Top Of The World

by Ann Hamilton

A TV show’s writers room assistant plots more creatively than her bosses. 2,556 words. Illustration by John Donald Carlucci.


“It must be weird that we’re exactly the same age and I’m an executive producer slash showrunner slash creator and you’re the writers assistant.”

She really said “slash.” She said it two times.

I wanted to tell her it was fuckloads easier to make it as an executive producer slash showrunner slash creator when your father is a major exec at a major studio and he got you that first job on an insanely hot Netflix series not because you were qualified, but because your father was owed a major favor from a Netflix VP thanks to a gambling debt. And so, Graylon Kipling, freshly graduated from Cornell, got plopped into a top-tier TV job even though she couldn’t write for shit and everybody wanted to fire her fat nepotistic ass – and eventually did. Now, because of another chit called in by her father, here we sit in our offices on the NBCUniversal lot ready to start work on a ten-episode order of Graylon’s very own new series, TabOO.

It was harder for me. I grew up in the Midwest with a dad who sold Toyotas and a nurse mom. They thought my being a CPA would be an awesome job instead of those “Hollywood dreams” harbored by their little girl. So I have an accounting degree which I never plan to use. But I made it to L.A. and did the barista thing and met a guy at Peet’s who helped me get a job on a Nickelodeon show as a PA. I ended up in the writers room as the assistant after the current writers assistant crashed into a morning rush hour pile-up on the 134 freeway.

But this is the conversation I only play inside my head, very fast, because Graylon’s waiting for me to answer her question. I look down at my feet, as if I’m trying to be humble and oh so thankful for this opportunity, and I say, “Yeah, it’s really weird that we’re exactly the same age and you’re an executive producer slash showrunner slash creator and I’m the writers assistant.”

She is despicable. She is the C-word, which I don’t say because it’s vile and Trump-ish. Except that’s what she is.

Her assistant is a gorgeous, smart, super-efficient Hispanic named Elena. But Graylon calls her Juanita and thinks that’s funny. One time, after Graylon has just left her desk, I heard Elena mutter, “Chocha.” I have a feeling I know what that means.
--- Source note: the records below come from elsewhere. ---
-- ==== Sys2Proof/Tests/Slice0.lean ====
section
/-! SUPPORT. The model's own tests. Each expected value is from spec/95_test_vectors.md (its vector's id in
the comment) or worked out by hand from the rule named; each is one step on a small state. Then, for every
statement with hypotheses, a witness that meets them. -/

open Sys2Proof Sys2Proof.Machine Sys2Proof.Claims

namespace Sys2Proof.Tests

/-! ### Small states -/

/-- The reset state with the words `ws` at 0x200. -/
def prog (ws : List Word) : State := State.reset.storeBytes 0x200 (ws.flatMap bytesOfWord)

/-- `s` with registers set. -/
def regs (s : State) (l : List (Reg × Byte)) : State := l.foldl (fun t p => t.setReg p.1 p.2) s

/-- `s` with the next step's KEYS and RNDBYTE. -/
def given (s : State) (keys : BitVec 16) (rnd : Byte) : State := s.withInput ⟨keys, rnd⟩

/-- `s` with both timers set. -/
def timers (s : State) (dt st : Byte) : State := (s.setDt dt).setSt st

/-- `s` with its stack, the newest entry first. -/
def stacked (s : State) (l : List Word) : State := { s with stack := l }

/-- `s` with one more pixel lit. -/
def lit (s : State) (r c : Nat) : State := s.setFb (plot ⟨s.fb, false⟩ r c true).fb

/-- The step from `s` answers a next state that meets `p`. -/
def after (s : State) (p : State → Bool) : Bool :=
  match step s with
  | .next t => p t
  | .fault _ => false
  | .refused _ => false

/-- The step latches the fault `k` with `info`, PC being `pc`. -/
def faults (s : State) (k : FaultKind) (info pc : Word) : Bool :=
  after s fun t => t.fault = some k ∧ t.faultInfo = info ∧ t.pc = pc

theorem after_next {s : State} {p : State → Bool} (h : after s p = true) :
    ∃ t, step s = .next t ∧ p t = true := by
  unfold after at h
  split at h
  · exact ⟨_, ‹_›, h⟩
  · cases h
  · cases h

/-! ### Well-formedness (R74, R76 row 1): an ill-formed term for each check -/

theorem test_wellFormed_sys_refuses_cls : Instr.wellFormed (.sys 0x0E0#12) = false := by decide
theorem test_wellFormed_sys_refuses_ret : Instr.wellFormed (.sys 0x1EE#12) = false := by decide
theorem test_wellFormed_sys : Instr.wellFormed (.sys 0x123#12) = true := by decide

/-! ### Decoding: the word of every constructor, written out from R76, high byte first -/

theorem test_decode_group0 :
    decode [0x00#8, 0xE0#8] = .instr .cls ∧ decode [0x01#8, 0xE0#8] = .instr .cls ∧
    decode [0x00#8, 0xEE#8] = .instr .ret ∧ decode [0x0F#8, 0xEE#8] = .instr .ret ∧
    decode [0x01#8, 0x23#8] = .instr (.sys 0x123#12) ∧ decode [0x00#8, 0xEF#8] = .instr (.sys 0x0EF#12) := by
  decide
theorem test_decode_control :
    decode [0x12#8, 0x04#8] = .instr (.jp 0x204#12) ∧ decode [0x23#8, 0x00#8] = .instr (.call 0x300#12) ∧
    decode [0xBF#8, 0xFE#8] = .instr (.jpV0 0xFFE#12) := by decide
theorem test_decode_skips :
    decode [0x3A#8, 0x42#8] = .instr (.seImm 0xA#4 0x42#8) ∧ decode [0x4A#8, 0x42#8] = .instr (.sneImm 0xA#4 0x42#8) ∧
    decode [0x51#8, 0x20#8] = .instr (.seReg 1#4 2#4) ∧ decode [0x51#8, 0x27#8] = .instr (.seReg 1#4 2#4) ∧
    decode [0x91#8, 0x20#8] = .instr (.sneReg 1#4 2#4) ∧ decode [0x91#8, 0x2F#8] = .instr (.sneReg 1#4 2#4) ∧
    decode [0xE1#8, 0x9E#8] = .instr (.skp 1#4) ∧ decode [0xE1#8, 0xA1#8] = .instr (.sknp 1#4) := by decide
theorem test_decode_loads_and_logic :
    decode [0x60#8, 0x05#8] = .instr (.ldImm 0#4 0x05#8) ∧ decode [0x71#8, 0xFF#8] = .instr (.addImm 1#4 0xFF#8) ∧
    decode [0x81#8, 0x20#8] = .instr (.ldReg 1#4 2#4) ∧ decode [0x81#8, 0x21#8] = .instr (.orReg 1#4 2#4) ∧
    decode [0x81#8, 0x22#8] = .instr (.andReg 1#4 2#4) ∧ decode [0x81#8, 0x23#8] = .instr (.xorReg 1#4 2#4) ∧
    decode [0xC1#8, 0x0F#8] = .instr (.rnd 1#4 0x0F#8) := by decide
theorem test_decode_flag_writers :
    decode [0x80#8, 0x14#8] = .instr (.addReg 0#4 1#4) ∧ decode [0x8F#8, 0x15#8] = .instr (.sub 0xF#4 1#4) ∧
    decode [0x83#8, 0x46#8] = .instr (.shr 3#4) ∧ decode [0x81#8, 0x27#8] = .instr (.subn 1#4 2#4) ∧
    decode [0x83#8, 0x0E#8] = .instr (.shl 3#4) := by decide
theorem test_decode_index_and_memory :
    decode [0xAF#8, 0xFF#8] = .instr (.ldI 0xFFF#12) ∧ decode [0xF2#8, 0x1E#8] = .instr (.addI 2#4) ∧
    decode [0xF0#8, 0x29#8] = .instr (.ldF 0#4) ∧ decode [0xFA#8, 0x33#8] = .instr (.ldB 0xA#4) ∧
    decode [0xF3#8, 0x55#8] = .instr (.ldStore 3#4) ∧ decode [0xF2#8, 0x65#8] = .instr (.ldLoad 2#4) := by decide
theorem test_decode_display_timers_keys :
    decode [0xD1#8, 0x25#8] = .instr (.drw 1#4 2#4 5#4) ∧ decode [0xF1#8, 0x07#8] = .instr (.ldVxDT 1#4) ∧
    decode [0xF2#8, 0x0A#8] = .instr (.ldVxK 2#4) ∧ decode [0xF0#8, 0x15#8] = .instr (.ldDTVx 0#4) ∧
    decode [0xF0#8, 0x18#8] = .instr (.ldSTVx 0#4) := by decide
/-- R78: one or more illegal words of each of groups 8, E and F. -/
theorem test_decode_illegal :
    decode [0x81#8, 0x28#8] = .reject (.invalidInstruction 0x8128#16) ∧
    decode [0x81#8, 0x2F#8] = .reject (.invalidInstruction 0x812F#16) ∧
    decode [0xE1#8, 0x00#8] = .reject (.invalidInstruction 0xE100#16) ∧
    decode [0xE1#8, 0x9F#8] = .reject (.invalidInstruction 0xE19F#16) ∧
    decode [0xF1#8, 0xFF#8] = .reject (.invalidInstruction 0xF1FF#16) := by decide
/-- R84's examples, the other way round. -/
theorem test_encode :
    encode (.ldImm 0#4 0x05#8) = [0x60#8, 0x05#8] ∧ encode (.shr 3#4) = [0x83#8, 0x06#8] ∧
    encode .ret = [0x00#8, 0xEE#8] ∧ encode (.ldLoad 2#4) = [0xF2#8, 0x65#8] := by decide
/-- The table's numbering: bit 0 is the least significant bit of the 16-bit word. -/
theorem test_decodeTableWord :
    decodeTableWord 16 0xD125 = some (.drw 1#4 2#4 5#4) ∧ decodeTableWord 16 0x8128 = none ∧
    decodeTableWord 8 0x05 = some (.sys 0x005#12) := by decide
theorem test_withFetchWord :
    after (State.reset.withFetchWord 16 0x6A7B) (fun t => t.reg 0xA#4 = 0x7B#8 ∧ t.pc = 0x202#16) = true := by
  decide
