-- ==== Sys2Proof/Decode.lean ====
section
/-! DEFINITION. Decoding a command byte (spec/30_encoding.md rules R90, R92, R94) and encoding a command. The decoder is total:
it answers the instruction or names what is wrong with the byte (rule R95). -/

namespace Sys2Proof

/-- The three ways in which a byte is no legal command (spec/30_encoding.md rule R95). All of them end the command with
IllegalCommand. -/
inductive Illegal where
  /-- Z ≠ 0. -/
  | zNonzero
  /-- OP is 0x0 or 0x7 to 0xE. -/
  | opReserved
  /-- A flag that must be 0 for this OP is 1. -/
  | flagSet
deriving DecidableEq, Repr

/-- The fields of a command byte: bits 7:6, 5, 4 and 3:0 (spec/30_encoding.md rule R90). -/
def formatOf (c : Byte) : FormatC :=
  { z := c.extractLsb' 6 2, f1 := c.getLsbD 5, f0 := c.getLsbD 4, op := c.extractLsb' 0 4 }

/-- The command byte with these fields (spec/30_encoding.md rule R90). -/
def byteOf (f : FormatC) : Byte := f.z ++ BitVec.ofBool f.f1 ++ BitVec.ofBool f.f0 ++ f.op

/-- `Decode` on the fields, in the order of spec/30_encoding.md rule R92. -/
def decodeFormat (f : FormatC) : Except Illegal Instr :=
  if f.z ≠ 0#2 then .error .zNonzero
  else if f.op = 0x1#4 then
    if f.f1 then .error .flagSet else if f.f0 then .ok .keyldB64 else .ok .keyldRaw
  else if f.op = 0x2#4 then .ok (.enc f.f0 f.f1)
  else if f.op = 0x3#4 then if f.f0 || f.f1 then .error .flagSet else .ok .dec
  else if f.op = 0x4#4 then if f.f0 || f.f1 then .error .flagSet else .ok .b64e
  else if f.op = 0x5#4 then if f.f0 || f.f1 then .error .flagSet else .ok .b64d
  else if f.op = 0x6#4 then if f.f0 || f.f1 then .error .flagSet else .ok .cteq
  else if f.op = 0xF#4 then if f.f0 || f.f1 then .error .flagSet else .ok .srst
  else .error .opReserved

/-- `Decode(c)` of spec/30_encoding.md rule R92: total on the 256 bytes. -/
def decode (c : Byte) : Except Illegal Instr := decodeFormat (formatOf c)

/-- The fields that encode an instruction (spec/30_encoding.md rules R91, R93, R94). -/
def formatFor : Instr → FormatC
  | .keyldRaw => { z := 0, f1 := false, f0 := false, op := 0x1 }
  | .keyldB64 => { z := 0, f1 := false, f0 := true, op := 0x1 }
  | .enc ivsrc tssrc => { z := 0, f1 := tssrc, f0 := ivsrc, op := 0x2 }
  | .dec => { z := 0, f1 := false, f0 := false, op := 0x3 }
  | .b64e => { z := 0, f1 := false, f0 := false, op := 0x4 }
  | .b64d => { z := 0, f1 := false, f0 := false, op := 0x5 }
  | .cteq => { z := 0, f1 := false, f0 := false, op := 0x6 }
  | .srst => { z := 0, f1 := false, f0 := false, op := 0xF }

/-- The encoder: the one byte of an instruction (spec/30_encoding.md rules R90, R94). -/
def encode (i : Instr) : Byte := byteOf (formatFor i)

/-- The first byte of an instruction's bits as spec/opcode_table.json numbers them: bits 7 to 0. A command is exactly one byte
(spec/30_encoding.md rules R90, R97), so whatever stands above bit 7 belongs to no instruction. -/
def firstByte (_nbits w : Nat) : Byte := BitVec.ofNat 8 w

/-- The instruction the decoder reads from an instruction's bits (the opcode table's numbering); none where it refuses. -/
def decodeTableWord (nbits w : Nat) : Option Instr :=
  match decode (firstByte nbits w) with
  | .ok i => some i
  | .error _ => none

end Sys2Proof
end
Elena and I love The Walking Dead and we talk about it all the time. One day Graylon heard us and shook her head. “Zombies are so last year,” she sniped. “And shouldn’t you be in the writers room, Liz?”

My name is Elizabeth. Everybody calls me Elizabeth. Except for Graylon. At the job interview, she automatically shortened it to Liz and I corrected her. “It’s Elizabeth,” I said.

She frowned. “Like the Queen?”

That’s not exactly the way I ever thought about myself, as an old lady wearing crowns and tiaras, but I wanted the job so I said, “Yes, if you’re a big fan of royalty.”

She hesitated for the tiniest fraction of a second and laughed, a deep belly laugh like a seal bark. Ark, ark, ark. And she confided (swear to god), “Princess Diana is my spirit animal.”

Only in L.A… Only in freakin’ whackjob if-it-rains-they-call-it-“Stormwatch!”-on-the-local-news L.A… She thought what she said was so funny that she said it again. “My spirit animal, Princess Diana. Do you have a spirit animal, Liz?”

She never calls me Elizabeth. Elena calls me Elizabeth. So do the writers and even the studio people who pop in every now and then to see how things are coming along. I’ve figured out which snacks everybody likes best and who wants coffee, who wants tea, who wants Diet Coke with one slice of lime (only one, that would be Graylon). I don’t care about being the best writers assistant in the business, but I do want to be invaluable.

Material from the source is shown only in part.